Why build a bespoke agent loop instead of using a framework?

We spent about two months early in the project with LangChain and then with a couple of alternatives before concluding we had to build our own. The frameworks were good starting points for prototyping but they hid two things we could not afford to leave hidden: the exact sequence of tool calls taken for any given response, and the decision points at which the agent could have done something else. Auditability is not optional in a security product — when a customer asks "why did Griffin recommend this remediation," we need a reproducible trace, not a summarized stack.

The other problem was determinism under bounded cost. We need every Griffin response to come back within a user-facing latency budget and within a per-request token budget. Off-the-shelf loops allow unbounded tool-call chains by default, and the customizations needed to bound them cleanly ended up being invasive enough that writing the loop ourselves was cleaner.

What is the shape of the loop?

The loop is a plan-execute-verify cycle with explicit state checkpoints. Below is the high-level flow:

          ┌──────────────────┐
          │  User Question   │
          └────────┬─────────┘
                   │
                   ▼
          ┌──────────────────┐
          │     Planner      │ ◀───── tenant context,
          │  (structured)    │        history, policy
          └────────┬─────────┘
                   │ plan (steps)
                   ▼
          ┌──────────────────┐
          │    Executor      │ ◀───── tool registry,
          │  (one step/turn) │        quotas, safety
          └────────┬─────────┘
                   │ tool result
                   ▼
          ┌──────────────────┐
          │     Verifier     │ ◀───── ground-truth
          │   (structured)   │        graph snapshot
          └────────┬─────────┘
                   │
              ┌────┴────┐
              │         │
            done?     retry /
              │       replan
              │
              ▼
     ┌──────────────────┐
     │     Response     │
     │    Synthesizer   │
     └──────────────────┘

The Planner takes the user question and produces a structured plan — a list of tool calls with their expected inputs and outputs, plus branching conditions. The Executor runs one step at a time, capturing the actual tool result, and hands back to the Verifier. The Verifier asks "does the plan still make sense given this result, and are we closer to a grounded answer?" If yes, continue. If the plan is broken, replan. If the budget is spent, answer with what we have.

Crucially, the Planner and Verifier are separate LLM calls with distinct prompts. That separation is what lets us spot a plan that is not making progress — if the Verifier keeps saying "replan" without new information, we escalate to a bounded human fallback rather than looping forever.
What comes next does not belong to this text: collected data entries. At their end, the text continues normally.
/-- HEARTBEAT_MISS (R303): a heartbeat of a partner is missed; the third in a row departs it. -/
def execHeartbeatMiss (identity : BitVec 256) (s : State) : Host.Outcome State Fault Refusal :=
  inService s (fun s =>
    match s.partner identity with
    | none => s
    | some p =>
      if p.departed ∨ s.flt.fenced ∨ p.lastBeat = 0 ∨ p.lastBeat.toNat + p.misses + 1 > s.beatDue then s
      else
        let s := s.onPartner identity (fun p => { p with misses := p.misses + 1 })
        if p.misses + 1 ≥ 3 then s.declareDeparted identity 1 else s)

/-- FENCED (R379): its sender is declared departed at once. -/
def execFenced (p : Packet) (s : State) : Host.Outcome State Fault Refusal :=
  inService s (fun s =>
    if p.hdr.kind ≠ 0x22 ∨ s.flt.fenced then s
    else if p.hdr.jobTag ≠ s.fab.jobTag ∨ (s.partner (srIdentity p)).any (·.departed) ∨ s.goneRank (srRank p).toNat p.hdr.epoch then s.dropForeign
    else
      let id := srIdentity p
      ((s.knowPartner id p.port).onPartner id (fun x => { x with rank := srRank p })).declareDeparted id 17)

/-! ### Frames outside a job (R305, R311, R424) -/

/-- The 8 bytes of an identity digest that stand in a rank header. -/
def shortId (id : BitVec 256) : BitVec 64 := BitVec.ofNat 64 (leNat ((digestBytes id).take 8))

/-- A tagged frame of one kind that carries a rank header and no job tag is acted on once, when all of it has come. -/
def State.onService (kind : Nat) (p : Packet) (act : Packet → RankHdr → State → State × Bool) (s : State) : State :=
  match p.kh with
  | .rank h =>
    if p.hdr.kind.toNat ≠ kind ∨ (s.flt.fenced ∧ p.hdr.jobTag ≠ 0) then s
    else if p.hdr.jobTag ≠ 0 ∧ p.hdr.jobTag ≠ s.fab.jobTag then s.dropForeign
    else s.whole p (fun p => State.onceRanked (rankedKey p h) p (act p h))
  | _ => s

/-- The partner that a rank header names by the first bytes of its identity. -/
def State.partnerOf (s : State) (srcId : BitVec 64) : Option Partner := s.fab.partners.find? (fun p => shortId p.identity = srcId)

/-- Send a frame outside any job to a partner. -/
def State.sendOutside (code : Nat) (id : BitVec 64) (rank : BitVec 32) (dest : Dest) (hdr : RankHdr) (data : List Byte) (s : State) : State :=
  s.sendRanked .banker code 0 rank (keyId id) (if rank = 0xFFFFFFFF then 2 ^ 32 else rank.toNat) dest hdr data

/-- R305, R442: a partner is challenged with a fresh nonce. -/
def State.challenge (p : Partner) (s : State) : State :=
  let nonce := Config.entropy s.freeCtr
  let s := { s with freeCtr := s.freeCtr + 1 }
  (s.onPartner p.identity (fun x => { x with challenge := some nonce })).sendOutside 0x24 (shortId p.identity) 0xFFFFFFFF (.port p.port)
    (s.rankHdr 0xFFFFFFFF none) (digestBytes nonce)

/-- HELLO (R305): a partner outside a job is heard; a new one is challenged. -/
def execHello (p : Packet) (s : State) : Host.Outcome State Fault Refusal :=
  inService s (fun s =>
    if p.hdr.kind ≠ 0x21 ∨ p.hdr.jobTag ≠ 0 ∨ s.flt.fenced then s
    else
      let id := srIdentity p
      let s := (s.knowPartner id p.port).onPartner id (fun x => ({ x with
        port := p.port, model := srModel p, incarnation := p.hdr.incarnation, reported := true, clean := srClean p } : Partner).ready s.now)
      match s.partner id with
      | some x => if x.attested ∨ x.challenge.isSome then s else s.challenge x
      | none => s)

/-- ATTEST_REQ (R442): a challenge is answered with a signed report and the certificate chain. -/
def execAttestReq (p : Packet) (s : State) : Host.Outcome State Fault Refusal :=
  inService s (State.onService 0x24 p (fun p h s =>
    (s.sendOutside 0x25 h.srcId h.srcRank (.port p.port) (s.rankHdr h.srcRank (s.nodeOfRank h.srcRank.toNat)) (s.attestation (slice p.data 0 32) ++ Config.certificate), true)))

/-- Set bits of BNK_ERR, with their records (R446). -/
def State.bnkErr (bits : Nat) (s : State) (peer : BitVec 32 := 0xFFFFFFFF) : State :=
  let old := s.bnk.err.toNat
  let s := s.onBnk (fun b => { b with err := b.err ||| BitVec.ofNat 7 bits })
  (onesOf 7 bits).foldl (fun s i => if old.testBit i then s else s.record { cls := .corrected, block := .bnk, code := i, peer }) s

/-- R435: the tray position to which a TRAY port leads: the n-th TRAY port to the n-th of the other positions (log entry 13). -/
def State.trayPosition (s : State) (port : Fin 32) : Option Nat :=
  if s.fab.ports[port].role ≠ 1 then none
  else
    let n := ((List.finRange 32).filter (fun q => q.val < port.val && s.fab.ports[q].role == 1)).length
    let me := ((s.configField 0x28).getD 0).toNat % 8
    some (if n < me then n else n + 1)

/-- R435: the attested identity of a tray peer is held against the stored one. -/
def State.checkPeer (id : BitVec 256) (port : Fin 32) (s : State) : State :=
  match s.trayPosition port with
  | none => s
  | some pos =>
    match s.configField (0x20 + pos) with
    | some t => if t ≠ 0 ∧ t ≠ id then s.bnkErr 8 (BitVec.ofNat 32 pos) else s
    | none => s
What tools does Griffin actually have?

The tool set is deliberately small. Too many tools creates selection ambiguity; too few creates cases where the agent has to reason around a tool it does not have. We currently ship nine tools:

graph.query — run an SGQL query against the tenant's knowledge graph
graph.traverse — follow a path from a node to a target class
finding.lookup — fetch a specific finding by ID with full context
policy.evaluate — run a named policy against a hypothetical input
remediation.suggest — ask the remediation service for suggestions given a finding
vuln.details — pull vulnerability details from our advisory store
runtime.evidence — query runtime trace evidence for an artifact
audit.log_access — record that the agent accessed a record (for compliance)
human.escalate — hand off to a human operator with context

Every tool has a strict JSON schema on its inputs and outputs, and the Executor validates both sides. A tool call with malformed inputs gets rejected locally and the Planner sees a typed error rather than a silent empty result. This pattern catches about 12 percent of what would otherwise be confusing responses during development.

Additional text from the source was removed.